VERICODE vericode.com.au

Europe made it mandatory. Australia chose voluntary.

Vericode · 14 October 2025


Five days ago, European payment providers started living under a different rule. Before a payment goes through, the name on the receiving account has to be checked against the account details. They did not get there by mood or market preference. The EU made Verification of Payee mandatory.

Australia took the other path.

CommBank and Westpac switched on Confirmation of Payee in July. ANZ has been folding name-checking into its own customer-protection layer. Westpac has extended the control into institutional and government payments. The direction is clear, but the model is still voluntary. Each institution moves through its own cadence.

That gives us a useful comparison. Not a morality play. Not “Europe serious, Australia soft”. A real policy comparison between mandate and coordination.

The mandatory model has an obvious appeal. Scam losses are not polite enough to wait for every institution’s roadmap. If the risk is systemic, the answer can be systemic too. A hard date forces procurement, technology, testing and customer communications to happen. It makes the control part of the rail, rather than a bank-by-bank feature.

But mandates have their own theatre. Readiness surveys before the EU deadline were not exactly serene. A strict model can produce compliance activity that looks better on paper than it feels in production. It can also land unevenly across smaller providers that have fewer people, older systems and less room to absorb change.

The voluntary model has a different bargain. It lets the largest institutions move first and prove the pattern. It gives the industry room to learn. It can avoid some of the brittle behaviour that comes from doing the whole market at once. The cost is coverage. A control that works at one bank but not another creates a strange middle period where the system is only partly safer.

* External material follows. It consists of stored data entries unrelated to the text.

theorem kept_execHostMemRequest {o : Outside} (address : Nat) (write : HostMem) (s : State)
    (hk : Kept o s) :
    KeptR o (execHostMemRequest address write s) := by
  unfold execHostMemRequest
  repeat' (first | with_reducible assumption | with_reducible apply kept_next | with_reducible apply kept_hbmError | with_reducible apply kept_homeWrite | with_reducible apply kept_wakeWatches | extract_lets -underBinder | split | dsimp +zetaDelta only)

theorem kept_execRemoteAccess {o : Outside} (die part va : Nat) (write : Option (List Byte)) (s : State)
    (hk : Kept o s) :
    KeptR o (execRemoteAccess die part va write s) := by
  unfold execRemoteAccess
  repeat' (first | with_reducible assumption | with_reducible apply kept_next | with_reducible apply kept_homeWrite | with_reducible apply kept_wakeWatches | extract_lets -underBinder | split | dsimp +zetaDelta only)

theorem kept_execCollectiveComplete {o : Outside} (c : CtxId) (n : Nat) (s : State)
    (hk : Kept o s) :
    KeptR o (execCollectiveComplete c n s) := by
  unfold execCollectiveComplete
  repeat' (first | with_reducible assumption | with_reducible apply kept_next | with_reducible apply kept_endCollective | with_reducible apply kept_settle | extract_lets -underBinder | split | dsimp +zetaDelta only)

/-! ## Launches -/

theorem kept_modLaunch {o : Outside} (s : State) (die part lid : Nat) (f : Launch → Launch)
    (hk : Kept o s) :
    Kept o (modLaunch s die part lid f) := by
  unfold modLaunch
  repeat' (first | with_reducible assumption | with_reducible apply kept_modPart | extract_lets -underBinder | split | dsimp +zetaDelta only)

theorem kept_outrank {o : Outside} (s : State) (die part : Nat)
    (hk : Kept o s) :
    Kept o (outrank s die part) := by
  unfold outrank
  repeat' (first | with_reducible assumption | with_reducible apply kept_modLaunch | with_reducible apply kept_modPart | extract_lets -underBinder | split | dsimp +zetaDelta only)

theorem kept_flushCore {o : Outside} (s : State) (core : Nat)
    (hk : Kept o s) :
    Kept o (flushCore s core) := by
  unfold flushCore
  repeat' (first | with_reducible assumption | with_reducible apply kept_asyncRecord | with_reducible apply kept_carryHome | with_reducible apply kept_drainSpad | (with_reducible refine kept_foldl (fun s b hk => ?_) ?_) | extract_lets -underBinder | split | dsimp +zetaDelta only)

theorem kept_emptyL1 {o : Outside} (s : State) (core : Nat)
    (hk : Kept o s) :
    Kept o (emptyL1 s core) := by
  unfold emptyL1
  repeat' (first | with_reducible assumption | with_reducible apply kept_flushCore | with_reducible apply kept_modCore | (intro _ hk; exact hk) | extract_lets -underBinder | split | dsimp +zetaDelta only)

theorem kept_windowWrite {o : Outside} (s : State) (die : Nat) (bs : List (Nat × Byte))
    (hk : Kept o s) :
    Kept o (windowWrite s die bs) := by
  unfold windowWrite
  repeat' (first | with_reducible assumption | with_reducible apply kept_modDie | (with_reducible refine kept_foldl (fun s b hk => ?_) ?_) | extract_lets -underBinder | split | dsimp +zetaDelta only)

theorem kept_clearDrops {o : Outside} (s : State) (die : Nat)
    (hk : Kept o s) :
    Kept o (clearDrops s die) := by
  unfold clearDrops
  repeat' (first | with_reducible assumption | with_reducible apply kept_modDie | extract_lets -underBinder | split | dsimp +zetaDelta only)

theorem kept_setWake {o : Outside} (s : State) (die : Nat) (mask : Word)
    (hk : Kept o s) :
    Kept o (setWake s die mask) := by
  unfold setWake
  repeat' (first | with_reducible assumption | with_reducible apply kept_modDie | with_reducible apply kept_modPart | (with_reducible refine kept_foldl (fun s b hk => ?_) ?_) | extract_lets -underBinder | split | dsimp +zetaDelta only)

/-! ## Loader -/

theorem kept_execWinDrop {o : Outside} (die : Nat) (s : State)
    (hk : Kept o s) :
    KeptR o (execWinDrop die s) := by
  unfold execWinDrop
  repeat' (first | with_reducible assumption | with_reducible apply kept_next | with_reducible apply kept_clearDrops | extract_lets -underBinder | split | dsimp +zetaDelta only)

theorem kept_execPartWake {o : Outside} (die : Nat) (mask : Word) (s : State)
    (hk : Kept o s) :
    KeptR o (execPartWake die mask s) := by
  unfold execPartWake
  repeat' (first | with_reducible assumption | with_reducible apply kept_next | with_reducible apply kept_setWake | extract_lets -underBinder | split | dsimp +zetaDelta only)

theorem kept_writeStatus {o : Outside} (s : State) (die part : Nat) (ws : List Word) (status cause : Nat) (hk : Kept o s) :
    Kept o (writeStatus s die part ws status cause) := by
  unfold writeStatus
  extract_lets -underBinder
  split
  · exact hk
  · split
    · exact kept_deviceWriteD hk
    · split
      · exact hk
      · exact kept_hostMem (tabCanon_foldl _ _ (fun t b h => tabCanon_tabSet _ _ h) hk.hostMem) hk

theorem kept_refuseRecord {o : Outside} (s : State) (die : Nat) (part : Option Nat) (ws : List Word) (cause : Nat)
    (hk : Kept o s) :
    Kept o (refuseRecord s die part ws cause) := by
  unfold refuseRecord
  repeat' (first | with_reducible assumption | with_reducible apply kept_modDie | with_reducible apply kept_writeStatus | extract_lets -underBinder | split | dsimp +zetaDelta only)

theorem kept_acceptRecord {o : Outside} (s : State) (die part : Nat) (ws : List Word)
    (hk : Kept o s) :
    Kept o (acceptRecord s die part ws) := by
  unfold acceptRecord
  repeat' (first | with_reducible assumption | with_reducible apply kept_modDie | with_reducible apply kept_modPart | with_reducible apply kept_outrank | extract_lets -underBinder | split | dsimp +zetaDelta only)

theorem kept_judgeRecord {o : Outside} (s : State) (die : Nat) (by_ : Option (Nat × Nat)) (ws : List Word)
    (hk : Kept o s) :
    Kept o (judgeRecord s die by_ ws) := by
  unfold judgeRecord
  repeat' (first | with_reducible assumption | with_reducible apply kept_acceptRecord | with_reducible apply kept_refuseRecord | extract_lets -underBinder | split | dsimp +zetaDelta only)

theorem kept_execLoaderTake {o : Outside} (die : Nat) (s : State)
    (hk : Kept o s) :
    KeptR o (execLoaderTake die s) := by
  unfold execLoaderTake
  repeat' (first | with_reducible assumption | with_reducible apply kept_next | with_reducible apply kept_judgeRecord | with_reducible apply kept_modDie | with_reducible apply kept_refuseRecord | extract_lets -underBinder | split | dsimp +zetaDelta only)

theorem kept_execEffectivePriorityAging {o : Outside} (die lid : Nat) (s : State)
    (hk : Kept o s) :
    KeptR o (execEffectivePriorityAging die lid s) := by
  unfold execEffectivePriorityAging
  repeat' (first | with_reducible assumption | with_reducible apply kept_next | with_reducible apply kept_modLaunch | with_reducible apply kept_outrank | (with_reducible refine kept_foldl (fun s b hk => ?_) ?_) | extract_lets -underBinder | split | dsimp +zetaDelta only)

/-! ## Messages -/

theorem kept_stopSpill {o : Outside} (s : State) (t : Thread) (cause : Nat) (addr : Word)
    (hk : Kept o s) :
    Kept o (stopSpill s t cause addr) := by
  unfold stopSpill
  repeat' (first | with_reducible assumption | with_reducible apply kept_asideRecord | with_reducible apply kept_asyncRecord | with_reducible apply kept_modThread | extract_lets -underBinder | split | dsimp +zetaDelta only)

theorem kept_spill {o : Outside} (s : State) (t : Thread) (cls : Nat) (m : QMsg) (hk : Kept o s) : Kept o (spill s t cls m).2 := by
  unfold spill
  extract_lets -underBinder x stop
  have hs : ∀ n a, Kept o (stop n a).2 := fun n a => kept_ite (kept_stopSpill _ _ _ _ hk) hk
  clear_value stop
  split
  · exact hk
  · split
    · exact hs _ _
    · split
      · exact hs _ _
      · rename_i h
        exact kept_modThread (kept_deviceWrite h hk)

theorem kept_spillOldest {o : Outside} (s : State) (t : Thread) (hk : Kept o s) : Kept o (spillOldest s t).2 := by
  unfold spillOldest
  split
  · exact hk
  · rename_i cls m _
    have h := kept_spill s t cls m hk
    exact kept_ite (kept_modThreadCore (fun _ h => h) h) h

theorem kept_spillHeld {o : Outside} (n : Nat) (s : State) (t : Thread) (hk : Kept o s) : Kept o (spillHeld n s t) := by
  induction n generalizing s with
  | zero => exact hk
  | succ n ih =>
    have h := kept_spillOldest s t hk
    exact kept_ite (ih _ h) h

theorem kept_enqueue {o : Outside} (s : State) (t : Thread) (cls : Nat) (payload : Wide) (header : Word) (hk : Kept o s) :
    Kept o (enqueue s t cls payload header).2 := by
  unfold enqueue
  extract_lets -underBinder k m count
  have hc : ∀ s, Kept o s → Kept o (count s) := fun s h => kept_modThreadCore (fun _ h => h) h
  clear_value count
  cases areaIn k cls with
  | some n =>
    have h := kept_spill s { t with c := ⟨t.c.core, n⟩ } cls m hk
    dsimp only
    split
    · exact hk
    · exact kept_ite (hc _ h) h
  | none =>
    dsimp only
    split
    · exact hk
    · have h1 : ∀ q, Kept o (count (modThreadCore s t (fun k => { k with queues := tabSet [] k.queues cls q }))) :=
        fun q => hc _ (kept_modThreadCore (fun _ h => h) hk)
      dsimp only
      cases binderIn k cls with
      | some n => exact kept_modThread (h1 _)
      | none => exact h1 _

theorem kept_refill {o : Outside} (s : State) (c : CtxId) (hk : Kept o s) : Kept o (refill s c) := by
  unfold refill
  extract_lets -underBinder x
  split
  · exact hk
  · split
    · exact hk
    · extract_lets -underBinder ws m s1 s2
      have h2 : Kept o s2 := kept_modCtx (kept_modCore (fun _ h => h) hk)
      clear_value s2
      split
      · exact kept_modCtx h2
      · exact h2

theorem kept_refillAll {o : Outside} (n : Nat) (s : State) (c : CtxId) (hk : Kept o s) : Kept o (refillAll n s c) := by
  induction n generalizing s with
  | zero => exact hk
  | succ n ih => exact ih _ (kept_refill _ _ hk)

theorem kept_countIn {o : Outside} (s : State) (die part : Nat)
    (hk : Kept o s) :
    Kept o (countIn s die part) := by
  unfold countIn
  repeat' (first | with_reducible assumption | with_reducible apply kept_modPart | extract_lets -underBinder | split | dsimp +zetaDelta only)
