/-- Each byte of the token stops the scan, with its outcome, or is consumed. -/
structure Scans (step : Scan → Nat → Scan) (c : Token) (stop : Nat → Prop) (out : Nat → Option Nat) (hash : Nat → Nat) : Prop where
  stops : ∀ j, stop j → step (scanAt c hash j) j = stopped (scanAt c hash j) (out j)
  goes : ∀ j, ¬ stop j → step (scanAt c hash j) j = scanAt c hash (j + 1)

theorem limitAt_lt (c : Token) (m : Nat) : limitAt c m < 2 ^ 24 := by
  have hr : field (laneN 64 c.value 0) 24 24 < 2 ^ 24 := Nat.mod_lt _ (by decide)
  unfold limitAt
  split <;> omega

theorem limitAt_succ (c : Token) (m : Nat) : limitAt c (m + 1) = if limitAt c m = 2 ^ 24 - 1 then limitAt c m else limitAt c m - 1 := by
  have hr : field (laneN 64 c.value 0) 24 24 < 2 ^ 24 := Nat.mod_lt _ (by decide)
  unfold limitAt
  split
  · simp
  · rw [if_neg (by omega)]
    omega

theorem consume_scanAt (c : Token) (hash : Nat → Nat) (m : Nat) :
    Scan.consume { scanAt c hash m with h := hash (m + 1) } = scanAt c hash (m + 1) := by
  simp only [Scan.consume, scanAt, limitAt_succ, Nat.mod_add_mod, Nat.add_assoc]
  rfl

theorem scanFrom_append_singleton (step : Scan → Nat → Scan) (js : List Nat) (j : Nat) :
    scanFrom step (js ++ [j]) q = if (scanFrom step js q).d then scanFrom step js q else step (scanFrom step js q) j := by
  induction js generalizing q with
  | nil => rfl
  | cons k js ih =>
    rw [List.cons_append, scanFrom, scanFrom]
    split
    · rfl
    · exact ih

variable {step : Scan → Nat → Scan} {c : Token} {stop : Nat → Prop} {out : Nat → Option Nat} {hash : Nat → Nat}

/-- A scan of n bytes stands before the first byte that stops it, or behind them all. -/
theorem scanFrom_range (h : Scans step c stop out hash) (n : Nat) :
    ∃ m, m ≤ n ∧ (∀ j, j < m → ¬ stop j) ∧ (m < n → stop m)
      ∧ scanFrom step (List.range n) (scanAt c hash 0) = if m < n then stopped (scanAt c hash m) (out m) else scanAt c hash m := by
  induction n with
  | zero => exact ⟨0, le_rfl, nofun, nofun, rfl⟩
  | succ n ih =>
    obtain ⟨m, hm, hbefore, hat, hscan⟩ := ih
    rw [List.range_succ, scanFrom_append_singleton, hscan]
    rcases hm.lt_or_eq with hlt | rfl
    · refine ⟨m, hm.trans n.le_succ, hbefore, fun _ => hat hlt, ?_⟩
      rw [if_pos hlt, if_pos (Nat.lt_succ_of_lt hlt)]
      exact if_pos rfl
    · rw [if_neg (lt_irrefl m)]
      by_cases hs : stop m
      · refine ⟨m, m.le_succ, hbefore, fun _ => hs, ?_⟩
        rw [if_pos m.lt_succ_self, ← h.stops m hs]
        exact if_neg Bool.false_ne_true
      · refine ⟨m + 1, le_rfl, fun j hj => ?_, fun hlt => absurd hlt (lt_irrefl _), ?_⟩
        · rcases (Nat.lt_succ_iff.mp hj).lt_or_eq with hlt | rfl
          · exact hbefore j hlt
          · exact hs
        · rw [if_neg (lt_irrefl _), ← h.goes m hs]
          exact if_neg Bool.false_ne_true

theorem readScan_open (hd : (laneN 64 c.value 0).testBit 63 = false) (hh : hash 0 = laneN 64 c.value 1) :
    readScan c.value = scanAt c hash 0 := by
  have hn : field (laneN 64 c.value 0) 0 24 < 2 ^ 24 := Nat.mod_lt _ (by decide)
  have hmod : (field (laneN 64 c.value 0) 0 24 + 0) % 2 ^ 24 = field (laneN 64 c.value 0) 0 24 := Nat.mod_eq_of_lt hn
  simp only [readScan, scanAt, limitAt, hmod]
  simp [hd, hh]

theorem fits_scanAt (hlt : ∀ m, hash m < 2 ^ 64) (m : Nat) : Fits (scanAt c hash m) := by
  have ho : field (laneN 64 c.value 0) 61 2 < 4 := Nat.mod_lt _ (by decide)
  refine ⟨hlt m, ?_, limitAt_lt c m, Nat.mod_lt _ (by decide)⟩
  unfold scanAt
  dsimp only
  split <;> omega

theorem fits_stopped {o : Option Nat} (hq : Fits q) (ho : ∀ x, o = some x → x < 4) : Fits (stopped q o) := by
  refine ⟨hq.h, ?_, hq.r, hq.n⟩
  cases o with
  | none => exact hq.o
  | some x => exact ho x rfl

/-- An instruction that scans byte by byte ends as R116 and R117 say. -/
theorem scansTo_of_scans (hv : DeliversFlagged i s (runScan c.value step)) (hs : Scans step c stop out hash)
    (hstart : hash 0 = laneN 64 c.value 1) (hlt : ∀ m, hash m < 2 ^ 64) (hout : ∀ j x, out j = some x → x < 4) :
    ScansTo i s c stop out hash := by
  unfold ScansTo
  dsimp only
  split
  · next hd =>
    rw [runScan_done step hd] at hv
    exact deliversScan_write (fits_doneScan _) hv
  · next hd =>
    obtain ⟨m, hm, hbefore, hat, hscan⟩ := scanFrom_range hs 64
    rw [runScan, readScan_open (by simpa using hd) hstart, hscan] at hv
    refine ⟨m, hm, hbefore, hat, ?_⟩
    by_cases hlt64 : m < 64
    · rw [if_pos hlt64] at hv
      rw [if_pos hlt64, decide_eq_true hlt64]
      exact deliversScan_write (fits_stopped (fits_scanAt hlt m) (hout m)) hv
    · rw [if_neg hlt64] at hv
      rw [if_neg hlt64, decide_eq_false hlt64]
      exact deliversScan_write (fits_scanAt hlt m) hv

end Sys2Proof.Laws
end

section
/-! SUPPORT. The string instructions are scans (R117). -/

namespace Sys2Proof.Laws

open Sys2Proof Sys2Proof.Machine

variable {f : GFields} {s : State} {a b c : Token}

/-- String x ends before its byte j, as the machine decides it (R117). -/
def endsB (f : GFields) (c x : Token) (j : Nat) : Bool :=
  decide (limitAt c j = 0) || (f.imm16.getLsbD 8 && decide (laneN 8 x.value j = f.imm16.toNat % 256))

theorem endsB_iff {x : Token} {j : Nat} : endsB f c x j = true ↔ endsAt f c x j := by
  simp only [endsB, endsAt, Bool.or_eq_true, Bool.and_eq_true, decide_eq_true_eq]

theorem ends_scanAt (hash : Nat → Nat) (x : Token) (j : Nat) :
    (scanAt c hash j).ends (immN f) (laneN 8 x.value j) = endsB f c x j := rfl

/-- A step that tests whether the scan stops, gives the outcome, and consumes the byte else. -/
theorem scans_of_step {step : Scan → Nat → Scan} {stop : Nat → Prop} {out : Nat → Option Nat} {hash : Nat → Nat}
    (hstops : ∀ j, stop j → step (scanAt c hash j) j = stopped (scanAt c hash j) (out j))
    (hgoes : ∀ j, ¬ stop j → step (scanAt c hash j) j = Scan.consume { scanAt c hash j with h := hash (j + 1) }) :
    Scans step c stop out hash :=
  ⟨hstops, fun j hj => (hgoes j hj).trans (consume_scanAt c hash j)⟩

Australia is in that middle period now.

That is not unusual. It is how most financial plumbing gets built here. Industry bodies coordinate. Major institutions lead. Regulators watch closely enough that “voluntary” still has pressure inside it. If the rollout works, it becomes the sensible default before anyone needs to write a harder rule. If it stalls, the case for a mandate gets easier.

The timing is also telling because another trust mechanism is about to open. ACMA’s SMS Sender ID Register onboarding is due to begin tomorrow. Different channel, different problem, same national habit: start with coordinated participation and see whether the industry shows up.

It is important not to mash these things together. Confirmation of Payee checks payment recipients. Verification of Payee does the same job in Europe. The Sender ID Register is about outbound SMS brand impersonation. Caller verification is another problem again. But they rhyme because they all ask the same basic question: when a message, payment, call, or request carries a trusted name, who has checked that the name belongs there?

That question is becoming infrastructure.

The next year will tell us a lot. If Australia’s voluntary model reaches broad coverage quickly, it will be a strong argument for industry-led trust controls. If it leaves gaps, the EU’s stricter path will look less heavy-handed in hindsight. Either way, the data will be better than the slogans.

Voluntary or mandatory is not the whole question. The question is whether the check reaches the moment where the fraud turns expensive.

We should pay attention to our own results, because someone in Brussels already is.